BEGIN Data for this task

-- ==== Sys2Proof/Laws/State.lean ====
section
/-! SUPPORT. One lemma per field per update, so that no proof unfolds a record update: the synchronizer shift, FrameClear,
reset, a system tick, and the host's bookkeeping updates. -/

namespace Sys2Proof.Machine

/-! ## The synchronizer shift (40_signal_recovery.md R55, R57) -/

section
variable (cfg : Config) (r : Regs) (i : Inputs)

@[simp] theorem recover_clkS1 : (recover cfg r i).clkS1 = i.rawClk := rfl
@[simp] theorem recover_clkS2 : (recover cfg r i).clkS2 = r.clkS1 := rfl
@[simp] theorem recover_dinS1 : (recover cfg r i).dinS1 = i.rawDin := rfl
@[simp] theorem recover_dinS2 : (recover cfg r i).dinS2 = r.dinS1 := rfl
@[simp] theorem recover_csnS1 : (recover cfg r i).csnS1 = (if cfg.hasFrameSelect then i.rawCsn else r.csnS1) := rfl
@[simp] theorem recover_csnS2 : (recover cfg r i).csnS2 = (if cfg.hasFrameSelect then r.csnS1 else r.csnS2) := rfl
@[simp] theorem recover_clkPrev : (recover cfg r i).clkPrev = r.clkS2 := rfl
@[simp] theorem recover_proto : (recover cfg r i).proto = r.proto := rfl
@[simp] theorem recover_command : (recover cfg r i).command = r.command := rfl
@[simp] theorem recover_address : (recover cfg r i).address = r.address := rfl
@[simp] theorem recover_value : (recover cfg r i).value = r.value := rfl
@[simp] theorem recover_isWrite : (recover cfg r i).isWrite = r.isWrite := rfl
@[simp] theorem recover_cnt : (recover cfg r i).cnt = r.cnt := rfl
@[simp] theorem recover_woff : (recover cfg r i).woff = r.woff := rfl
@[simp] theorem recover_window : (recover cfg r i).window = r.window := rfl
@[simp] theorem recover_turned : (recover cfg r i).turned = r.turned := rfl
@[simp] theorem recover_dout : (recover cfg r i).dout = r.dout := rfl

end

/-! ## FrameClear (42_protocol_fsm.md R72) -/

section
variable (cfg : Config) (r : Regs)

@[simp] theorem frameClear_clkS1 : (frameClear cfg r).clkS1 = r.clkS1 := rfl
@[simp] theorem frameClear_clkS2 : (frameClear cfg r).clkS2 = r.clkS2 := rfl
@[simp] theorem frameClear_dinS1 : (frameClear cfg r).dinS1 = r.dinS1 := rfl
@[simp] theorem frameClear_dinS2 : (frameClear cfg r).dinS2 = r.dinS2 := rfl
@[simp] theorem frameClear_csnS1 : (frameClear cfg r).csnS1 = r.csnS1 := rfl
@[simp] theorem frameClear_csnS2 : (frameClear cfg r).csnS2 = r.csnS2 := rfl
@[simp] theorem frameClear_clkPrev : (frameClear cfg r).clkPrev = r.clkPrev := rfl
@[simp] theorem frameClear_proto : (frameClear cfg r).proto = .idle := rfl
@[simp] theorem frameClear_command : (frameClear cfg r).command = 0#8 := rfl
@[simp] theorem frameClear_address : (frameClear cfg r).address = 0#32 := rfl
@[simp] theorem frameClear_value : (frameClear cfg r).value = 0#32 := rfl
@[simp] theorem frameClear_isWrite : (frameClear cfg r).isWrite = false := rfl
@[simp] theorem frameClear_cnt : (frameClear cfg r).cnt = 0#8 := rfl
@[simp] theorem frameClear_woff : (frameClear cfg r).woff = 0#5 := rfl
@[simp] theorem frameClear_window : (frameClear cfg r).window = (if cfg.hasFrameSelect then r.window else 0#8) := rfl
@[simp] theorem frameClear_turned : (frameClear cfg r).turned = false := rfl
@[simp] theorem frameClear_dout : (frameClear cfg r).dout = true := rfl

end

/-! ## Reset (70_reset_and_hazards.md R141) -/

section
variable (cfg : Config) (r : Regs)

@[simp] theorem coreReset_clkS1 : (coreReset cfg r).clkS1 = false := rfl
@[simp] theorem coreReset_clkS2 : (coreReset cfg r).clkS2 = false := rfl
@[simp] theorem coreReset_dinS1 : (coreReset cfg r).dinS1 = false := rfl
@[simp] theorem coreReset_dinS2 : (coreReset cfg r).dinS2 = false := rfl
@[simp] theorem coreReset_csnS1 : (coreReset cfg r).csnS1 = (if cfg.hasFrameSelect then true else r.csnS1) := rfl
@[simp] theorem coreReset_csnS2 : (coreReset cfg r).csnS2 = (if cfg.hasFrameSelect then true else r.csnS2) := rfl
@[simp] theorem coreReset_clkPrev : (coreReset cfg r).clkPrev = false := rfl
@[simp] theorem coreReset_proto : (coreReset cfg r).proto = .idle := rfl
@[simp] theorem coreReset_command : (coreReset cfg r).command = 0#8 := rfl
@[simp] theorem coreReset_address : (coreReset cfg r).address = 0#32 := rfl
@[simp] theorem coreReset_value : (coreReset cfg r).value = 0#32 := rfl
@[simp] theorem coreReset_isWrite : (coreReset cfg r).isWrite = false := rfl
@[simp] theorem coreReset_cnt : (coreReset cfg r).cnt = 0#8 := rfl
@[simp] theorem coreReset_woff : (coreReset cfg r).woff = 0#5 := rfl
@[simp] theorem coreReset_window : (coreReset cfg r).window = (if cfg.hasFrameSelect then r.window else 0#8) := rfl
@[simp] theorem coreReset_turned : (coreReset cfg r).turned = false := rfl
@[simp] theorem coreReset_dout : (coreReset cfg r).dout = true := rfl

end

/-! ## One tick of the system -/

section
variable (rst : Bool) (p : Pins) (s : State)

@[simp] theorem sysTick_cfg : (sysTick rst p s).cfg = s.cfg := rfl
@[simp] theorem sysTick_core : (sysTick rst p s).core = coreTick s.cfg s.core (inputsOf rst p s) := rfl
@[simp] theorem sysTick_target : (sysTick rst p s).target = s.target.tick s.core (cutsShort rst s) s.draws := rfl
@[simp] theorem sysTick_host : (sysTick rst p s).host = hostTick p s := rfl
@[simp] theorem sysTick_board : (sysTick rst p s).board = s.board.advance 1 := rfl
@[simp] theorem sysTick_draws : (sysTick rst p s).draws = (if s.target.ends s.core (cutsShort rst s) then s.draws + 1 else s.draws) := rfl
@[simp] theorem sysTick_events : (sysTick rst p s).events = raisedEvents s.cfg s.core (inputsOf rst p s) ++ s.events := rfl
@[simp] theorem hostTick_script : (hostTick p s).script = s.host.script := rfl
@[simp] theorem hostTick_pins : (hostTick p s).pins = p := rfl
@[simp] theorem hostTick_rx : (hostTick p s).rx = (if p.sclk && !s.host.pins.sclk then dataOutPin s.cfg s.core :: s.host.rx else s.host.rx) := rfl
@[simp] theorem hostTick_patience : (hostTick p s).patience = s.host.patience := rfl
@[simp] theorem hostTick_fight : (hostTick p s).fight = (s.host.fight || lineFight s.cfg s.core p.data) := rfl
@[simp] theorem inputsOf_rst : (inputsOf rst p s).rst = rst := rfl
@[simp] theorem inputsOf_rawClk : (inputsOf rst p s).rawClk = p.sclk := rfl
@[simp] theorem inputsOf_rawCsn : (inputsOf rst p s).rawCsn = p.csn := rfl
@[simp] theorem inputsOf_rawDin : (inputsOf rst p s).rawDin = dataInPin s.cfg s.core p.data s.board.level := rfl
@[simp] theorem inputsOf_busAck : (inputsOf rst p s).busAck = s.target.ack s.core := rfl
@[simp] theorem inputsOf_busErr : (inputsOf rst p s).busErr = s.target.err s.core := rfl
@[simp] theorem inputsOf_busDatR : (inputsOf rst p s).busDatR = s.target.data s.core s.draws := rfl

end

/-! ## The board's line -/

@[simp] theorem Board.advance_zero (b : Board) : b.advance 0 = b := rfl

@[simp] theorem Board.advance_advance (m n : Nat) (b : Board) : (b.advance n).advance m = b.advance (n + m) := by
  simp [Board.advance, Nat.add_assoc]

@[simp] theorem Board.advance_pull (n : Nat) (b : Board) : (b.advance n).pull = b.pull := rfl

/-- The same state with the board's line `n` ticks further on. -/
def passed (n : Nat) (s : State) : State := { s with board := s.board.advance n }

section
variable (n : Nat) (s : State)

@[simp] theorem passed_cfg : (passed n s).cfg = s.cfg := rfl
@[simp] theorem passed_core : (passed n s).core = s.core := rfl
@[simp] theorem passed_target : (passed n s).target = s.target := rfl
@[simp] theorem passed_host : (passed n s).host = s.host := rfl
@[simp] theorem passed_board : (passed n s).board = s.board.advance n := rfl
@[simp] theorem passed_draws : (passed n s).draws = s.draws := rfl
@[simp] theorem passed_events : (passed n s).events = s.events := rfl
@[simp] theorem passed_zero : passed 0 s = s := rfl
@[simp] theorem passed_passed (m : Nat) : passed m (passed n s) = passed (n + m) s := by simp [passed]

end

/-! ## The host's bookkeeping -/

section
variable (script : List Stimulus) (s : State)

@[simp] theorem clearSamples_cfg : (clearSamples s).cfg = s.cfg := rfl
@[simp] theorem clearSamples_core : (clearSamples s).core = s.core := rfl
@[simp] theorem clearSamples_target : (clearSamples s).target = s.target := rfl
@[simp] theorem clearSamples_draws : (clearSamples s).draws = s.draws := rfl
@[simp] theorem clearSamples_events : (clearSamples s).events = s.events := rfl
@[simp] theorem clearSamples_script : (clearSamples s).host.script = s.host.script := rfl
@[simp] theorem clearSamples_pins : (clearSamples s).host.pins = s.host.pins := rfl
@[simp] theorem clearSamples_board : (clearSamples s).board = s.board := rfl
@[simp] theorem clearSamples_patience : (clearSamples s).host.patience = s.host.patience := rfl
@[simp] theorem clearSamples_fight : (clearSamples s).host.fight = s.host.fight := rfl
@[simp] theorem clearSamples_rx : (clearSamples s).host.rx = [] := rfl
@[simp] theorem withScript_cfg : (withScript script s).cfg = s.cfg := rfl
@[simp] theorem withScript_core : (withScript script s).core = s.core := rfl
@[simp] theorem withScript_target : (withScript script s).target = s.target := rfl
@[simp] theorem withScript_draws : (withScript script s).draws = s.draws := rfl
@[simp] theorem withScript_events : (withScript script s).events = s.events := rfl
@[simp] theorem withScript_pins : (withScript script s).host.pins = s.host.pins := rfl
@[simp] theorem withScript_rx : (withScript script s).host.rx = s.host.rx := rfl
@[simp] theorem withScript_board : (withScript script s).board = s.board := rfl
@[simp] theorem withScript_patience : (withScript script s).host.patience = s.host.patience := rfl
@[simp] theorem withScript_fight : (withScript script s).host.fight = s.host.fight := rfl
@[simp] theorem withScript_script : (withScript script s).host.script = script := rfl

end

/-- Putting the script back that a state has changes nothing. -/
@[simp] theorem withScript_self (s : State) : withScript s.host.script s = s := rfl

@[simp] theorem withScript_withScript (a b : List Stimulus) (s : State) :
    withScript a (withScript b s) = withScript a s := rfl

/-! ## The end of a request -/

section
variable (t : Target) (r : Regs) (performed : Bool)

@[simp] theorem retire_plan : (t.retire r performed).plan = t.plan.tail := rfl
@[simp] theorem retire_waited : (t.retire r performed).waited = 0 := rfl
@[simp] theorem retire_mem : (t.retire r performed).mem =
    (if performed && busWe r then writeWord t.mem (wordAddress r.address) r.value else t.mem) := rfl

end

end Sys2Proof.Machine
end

END Data for this task
BEGIN Data for this task

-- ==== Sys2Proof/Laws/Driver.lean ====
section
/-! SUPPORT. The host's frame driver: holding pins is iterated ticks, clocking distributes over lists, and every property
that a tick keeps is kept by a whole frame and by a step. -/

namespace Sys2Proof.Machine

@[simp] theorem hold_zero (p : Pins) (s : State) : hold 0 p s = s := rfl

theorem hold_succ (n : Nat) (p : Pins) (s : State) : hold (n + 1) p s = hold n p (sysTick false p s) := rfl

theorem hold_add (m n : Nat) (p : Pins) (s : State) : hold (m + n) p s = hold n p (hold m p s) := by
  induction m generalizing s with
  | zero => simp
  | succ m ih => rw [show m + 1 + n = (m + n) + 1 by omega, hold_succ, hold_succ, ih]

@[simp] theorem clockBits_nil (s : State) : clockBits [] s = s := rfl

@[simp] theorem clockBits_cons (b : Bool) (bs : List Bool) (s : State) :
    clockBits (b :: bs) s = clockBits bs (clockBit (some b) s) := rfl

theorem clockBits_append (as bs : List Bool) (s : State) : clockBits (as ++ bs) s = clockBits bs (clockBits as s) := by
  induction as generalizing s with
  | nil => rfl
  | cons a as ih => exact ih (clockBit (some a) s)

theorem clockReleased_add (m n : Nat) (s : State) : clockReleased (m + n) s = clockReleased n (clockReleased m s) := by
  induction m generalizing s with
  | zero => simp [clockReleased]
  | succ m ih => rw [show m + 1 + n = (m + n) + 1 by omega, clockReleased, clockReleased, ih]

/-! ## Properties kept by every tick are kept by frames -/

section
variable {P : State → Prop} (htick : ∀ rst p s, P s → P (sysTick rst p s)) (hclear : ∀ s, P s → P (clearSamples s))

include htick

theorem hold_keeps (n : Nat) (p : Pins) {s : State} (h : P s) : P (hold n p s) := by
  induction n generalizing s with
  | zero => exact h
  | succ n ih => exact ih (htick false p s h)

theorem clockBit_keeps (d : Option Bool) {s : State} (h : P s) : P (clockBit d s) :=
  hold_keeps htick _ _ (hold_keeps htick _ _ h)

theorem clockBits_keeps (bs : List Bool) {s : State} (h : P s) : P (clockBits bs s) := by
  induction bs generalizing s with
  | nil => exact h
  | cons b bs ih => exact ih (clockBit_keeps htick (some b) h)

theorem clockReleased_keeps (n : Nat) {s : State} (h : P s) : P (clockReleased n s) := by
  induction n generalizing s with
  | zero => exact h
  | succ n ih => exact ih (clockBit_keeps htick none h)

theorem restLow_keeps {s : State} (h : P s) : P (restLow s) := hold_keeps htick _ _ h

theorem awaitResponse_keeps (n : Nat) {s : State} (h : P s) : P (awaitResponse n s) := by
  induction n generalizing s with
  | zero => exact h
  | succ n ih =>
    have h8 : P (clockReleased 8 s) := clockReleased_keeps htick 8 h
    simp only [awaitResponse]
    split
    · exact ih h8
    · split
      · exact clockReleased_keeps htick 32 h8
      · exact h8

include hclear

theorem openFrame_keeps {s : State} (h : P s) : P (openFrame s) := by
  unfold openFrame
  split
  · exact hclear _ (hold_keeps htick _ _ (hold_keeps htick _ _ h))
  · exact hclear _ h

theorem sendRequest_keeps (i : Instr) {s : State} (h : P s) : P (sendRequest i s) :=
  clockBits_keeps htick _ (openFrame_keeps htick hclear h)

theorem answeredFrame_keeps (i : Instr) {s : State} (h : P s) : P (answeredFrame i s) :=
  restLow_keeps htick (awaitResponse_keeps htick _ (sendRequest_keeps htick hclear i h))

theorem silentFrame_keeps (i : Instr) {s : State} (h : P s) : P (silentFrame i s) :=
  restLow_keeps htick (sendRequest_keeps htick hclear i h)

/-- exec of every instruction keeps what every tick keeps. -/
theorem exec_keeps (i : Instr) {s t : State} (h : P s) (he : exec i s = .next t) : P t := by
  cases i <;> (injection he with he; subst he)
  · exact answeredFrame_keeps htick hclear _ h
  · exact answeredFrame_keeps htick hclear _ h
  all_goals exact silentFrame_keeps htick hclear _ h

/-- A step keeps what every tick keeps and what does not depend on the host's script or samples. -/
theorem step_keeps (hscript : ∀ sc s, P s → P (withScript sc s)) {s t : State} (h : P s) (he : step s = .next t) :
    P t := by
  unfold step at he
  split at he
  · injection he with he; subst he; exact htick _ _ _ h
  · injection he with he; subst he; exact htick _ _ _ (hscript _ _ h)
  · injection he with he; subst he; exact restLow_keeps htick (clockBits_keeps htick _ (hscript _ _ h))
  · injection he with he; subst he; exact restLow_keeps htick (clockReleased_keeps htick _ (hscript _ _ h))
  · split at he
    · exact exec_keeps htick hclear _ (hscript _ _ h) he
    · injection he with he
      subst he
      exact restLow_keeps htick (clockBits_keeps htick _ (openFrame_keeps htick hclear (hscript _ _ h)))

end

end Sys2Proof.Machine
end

END Data for this task

* **Task prompt**
Could you reproduce, exactly, every line above from the line with "(frameClear cfg r).address = 0#32 := rfl" to the line with "true else r.csnS1) := rfl", and no other line? Both ends count.

* **Reply to the exercise**
@[simp] theorem frameClear_address : (frameClear cfg r).address = 0#32 := rfl
@[simp] theorem frameClear_value : (frameClear cfg r).value = 0#32 := rfl
@[simp] theorem frameClear_isWrite : (frameClear cfg r).isWrite = false := rfl
@[simp] theorem frameClear_cnt : (frameClear cfg r).cnt = 0#8 := rfl
@[simp] theorem frameClear_woff : (frameClear cfg r).woff = 0#5 := rfl
@[simp] theorem frameClear_window : (frameClear cfg r).window = (if cfg.hasFrameSelect then r.window else 0#8) := rfl
@[simp] theorem frameClear_turned : (frameClear cfg r).turned = false := rfl
@[simp] theorem frameClear_dout : (frameClear cfg r).dout = true := rfl

end

/-! ## Reset (70_reset_and_hazards.md R141) -/

section
variable (cfg : Config) (r : Regs)

@[simp] theorem coreReset_clkS1 : (coreReset cfg r).clkS1 = false := rfl
@[simp] theorem coreReset_clkS2 : (coreReset cfg r).clkS2 = false := rfl
@[simp] theorem coreReset_dinS1 : (coreReset cfg r).dinS1 = false := rfl
@[simp] theorem coreReset_dinS2 : (coreReset cfg r).dinS2 = false := rfl
@[simp] theorem coreReset_csnS1 : (coreReset cfg r).csnS1 = (if cfg.hasFrameSelect then true else r.csnS1) := rfl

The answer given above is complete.